O interesse em abordar neste trabalho a questão da conservação junto ao

desenvolvimento rural parte da constatação de que um significativo número de UCs está

localizado em áreas rurais, sendo que, “a partir de 1979 a interiorização se tornou um

princípio orientador da política de criação de UCs federais, tendo deslocado da zona costeira

para o interior, em termos da geografia física, e das regiões urbano-metropolitanas para as

áreas rurais e de fronteira, em termos de geografia humana e econômica (Drummond, Franco

e Oliveira, 2011, p. 362-363). Isto aponta para a complexidade da questão e para a

necessidade de se implementar políticas públicas de conservação considerando as dimensões

social, econômica e política presente nos territórios, bem como as possibilidades de

integração entre as políticas, de modo que as necessidades de reprodução cultural, social e

econômica das comunidades envolvidas sejam contempladas e as UCs não fiquem alheias ao

contexto rural.

Um aspecto relevante para a análise, principalmente ao se considerar a importância da

integração de políticas públicas, é que em relação ao PNSV foi possível observar que o Plano

15

de Manejo não faz qualquer menção ao fato de os municípios que estão incluídos no

perímetro do Parque integrarem o PTC e o parque estar sobreposto a estes territórios.

Também não ocorre a participação do PNSV em Colegiados Territoriais do Programa, embora

o Ministério do Meio Ambiente (MMA) seja um dos ministérios participantes do PTC. De

outro lado, no Colegiado Territorial do TC Alto Jequitinhonha não há participação do PNSV,

bem como a participação de representações ligadas à conservação da biodiversidade é pouco

expressiva. Da mesma forma, não há qualquer ação no âmbito do PTC que dialogue com os

conflitos que envolvem o PNSV e as comunidades que residem no seu entorno e usam o

território do Parque para desenvolver suas atividades.

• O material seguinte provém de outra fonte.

-- ==== Sys2Proof/Certificates/Slice0/Obligations.lean ====
section
/-! DEFINITION. The statements for the provers. -/

section

open Sys2Proof Sys2Proof.Machine

/-! Encoding. -/

/-- Decoding an encoded instruction gives it back, with the bytes that follow it (R81, R85 to R87, R89 to R92, R95). -/
def Obligations.DecodeEncode : Prop :=
  ∀ (i : Instr) (rest : List Byte), decode (encode i ++ rest) = .ok (i, rest)

/-- The bytes a decoded instruction took are its encoding, so that every bit is an opcode bit or a field, but for the bits
of rie and sie that the core ignores and the encoder writes as zero (R94). -/
def Obligations.EncodeDecode : Prop :=
  (∀ (bytes rest : List Byte) (i : Instr), decode bytes = .ok (i, rest) →
    ∃ taken, bytes = taken ++ rest ∧
      (taken = encode i
        ∨ (∃ p b1, i = .rie p ∧ taken = [0xC6, b1] ∧ b1.extractLsb' 4 3 = p)
        ∨ ∃ p b1, i = .sie p ∧ taken = [0xC7, b1] ∧ b1.extractLsb' 4 3 = p))
    ∧ (∀ (b1 : Byte) (rest : List Byte), decode (0xC6 :: b1 :: rest) = .ok (.rie (b1.extractLsb' 4 3), rest)
        ∧ decode (0xC7 :: b1 :: rest) = .ok (.sie (b1.extractLsb' 4 3), rest))
    ∧ ∀ p : PairIdx, encode (.rie p) = [0xC6#8, p.setWidth 8 <<< 4] ∧ encode (.sie p) = [0xC7#8, p.setWidth 8 <<< 4]

/-- The decoder reads exactly what the opcode table says (R96): a row that matches names the instruction, two rows never
match the same bytes, and bytes that match no row are reserved. -/
def Obligations.DecodeAgreesWithOpcodeTable : Prop :=
  ∀ (b0 b1 : Byte) (rest : List Byte),
    (∀ r ∈ opcodeRows, rowMatches b0 b1 r = true →
      (∃ i, decode (b0 :: b1 :: rest) = .ok (i, if r.length = 1 then b1 :: rest else rest) ∧ i.mnemonic = r.mnemonic)
        ∧ ∀ r' ∈ opcodeRows, rowMatches b0 b1 r' = true → r' = r)
    ∧ ((∀ r ∈ opcodeRows, rowMatches b0 b1 r = false) → decode (b0 :: b1 :: rest) = .error (.reserved b0))

/-- A reserved first byte stops the step, whatever byte follows it in program memory (R93). -/
def Obligations.ReservedEncodingsFault : Prop :=
  ∀ (s u : State) (b0 : Byte), s.sample = (none, u) → u.run = .running → u.pendingInterrupt = none →
    u.progRead u.pc = .next b0 →
    (0xB0 ≤ b0.toNat ∧ b0.toNat ≤ 0xBF ∨ 0xF0 ≤ b0.toNat ∨ b0 = 0x98 ∨ b0 = 0x99 ∨ 0xCA ≤ b0.toNat ∧ b0.toNat ≤ 0xCE
      ∨ 0xA7 ≤ b0.toNat ∧ b0.toNat ≤ 0xAF) →
    step s = .fault (.reservedEncoding b0)

/-- Words written out from the examples of the spec decode to the instructions they stand for (40 to 44). -/
def Obligations.SpecWordsDecode : Prop :=
  decode [0x00, 0x04] = .ok (.mvs 0x004, [])
    ∧ decode [0x14, 0xFF] = .ok (.mvv 4 0xFF, [])
    ∧ decode [0x20, 0x44] = .ok (.jmp 0x044, [])
    ∧ decode [0x9E, 0x48] = .ok (.adi 4 8, [])
    ∧ decode [0xA2, 0x89] = .ok (.amc 8 9, [])
    ∧ decode [0xC2, 0x18] = .ok (.spb 1 0, [])
    ∧ decode [0xC1, 0x39] = .ok (.ldb 3 9, [])
    ∧ decode [0xC7, 0x40] = .ok (.sie 4, [])
    ∧ decode [0xD8] = .ok (.psh 8, [])
    ∧ decode [0xCF, 0xFF] = .ok (.sys 0xFF, [])

/-! The step. -/

/-- Without a pin event and an interrupt to take, a running core runs the instruction that the one or two bytes at pc
decode to, on the state with this boundary's lines sampled (R53, R235). -/
def Obligations.StepRunsDecodedInstruction : Prop :=
  ∀ (s u : State) (i : Instr) (b0 b1 : Byte), s.sample = (none, u) → u.run = .running → u.pendingInterrupt = none →
    u.progRead u.pc = .next b0 →
    (decode [b0] = .ok (i, []) ∨ u.progRead (u.pc + 1) = .next b1 ∧ decode [b0, b1] = .ok (i, [])) →
    step s = exec i u

/-- The step after withFetchWord runs the instruction of the table word (log 12). -/
def Obligations.FetchWordRuns : Prop :=
  ∀ (s : State) (nbits w : Nat) (i : Instr), decodeTableWord nbits w = some i →
    step (s.withFetchWord nbits w) = exec i (s.withFetchWord nbits w)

No que se refere à metodologia de análise de política pública para o trabalho aqui

apresentado, sugere-se abordagem sócio histórica, sendo que neste modelo de análise os

aspectos políticos são inseridos no social e as políticas públicas são entendidas como

construções sociais. A prioridade está no jogo dos atores, nas articulações e interesses, nas

adaptações, nas resistências, no sistema participativo, etc. que tem lugar no território a fim de

implementar as políticas públicas. Neste sentido,

A abordagem sócio-histórica das políticas públicas postula a inserção do político

no social. Trata-se também de contextualizar socialmente as políticas, de tentar

escapar de uma visão autocentrada no Estado, tomando por objeto de pesquisa os

processos globais, regionais ou até culturais. Neste sentido o enfoque sócio-

histórico se interessa pelos agentes intermediários, os mediadores, suas posições,

suas carreiras e permite considerar uma tipologia de regimes de circulação dos

atores que remeta tanto a grupos sociais como a instituições (Payre e Pollet, 2005;

Romano, 2009). Portanto, necessitamos do distanciamento histórico e do

deslocamento pessoal e institucional para procurar na história (o tempo longo) e

nas estratégias dos diversos grupos de interesses, uma leitura a partir de fatos

contextualizados, de posicionamentos situados e não apenas de discursos e textos

oficiais ou normativos (PAYRE e POLLET, 2005; ROMANO, 2009, apud

SABOURIN, 2014, p. 2).

Tal abordagem permite analisar a história social da ação pública, atentando para as

estratégias utilizadas pelos distintos grupos sociais na longa duração histórica e nos contextos

que marcaram os processos de formulação e implementação das políticas públicas, partindo

da consulta de fontes históricas diversas e da análise social do período estudado.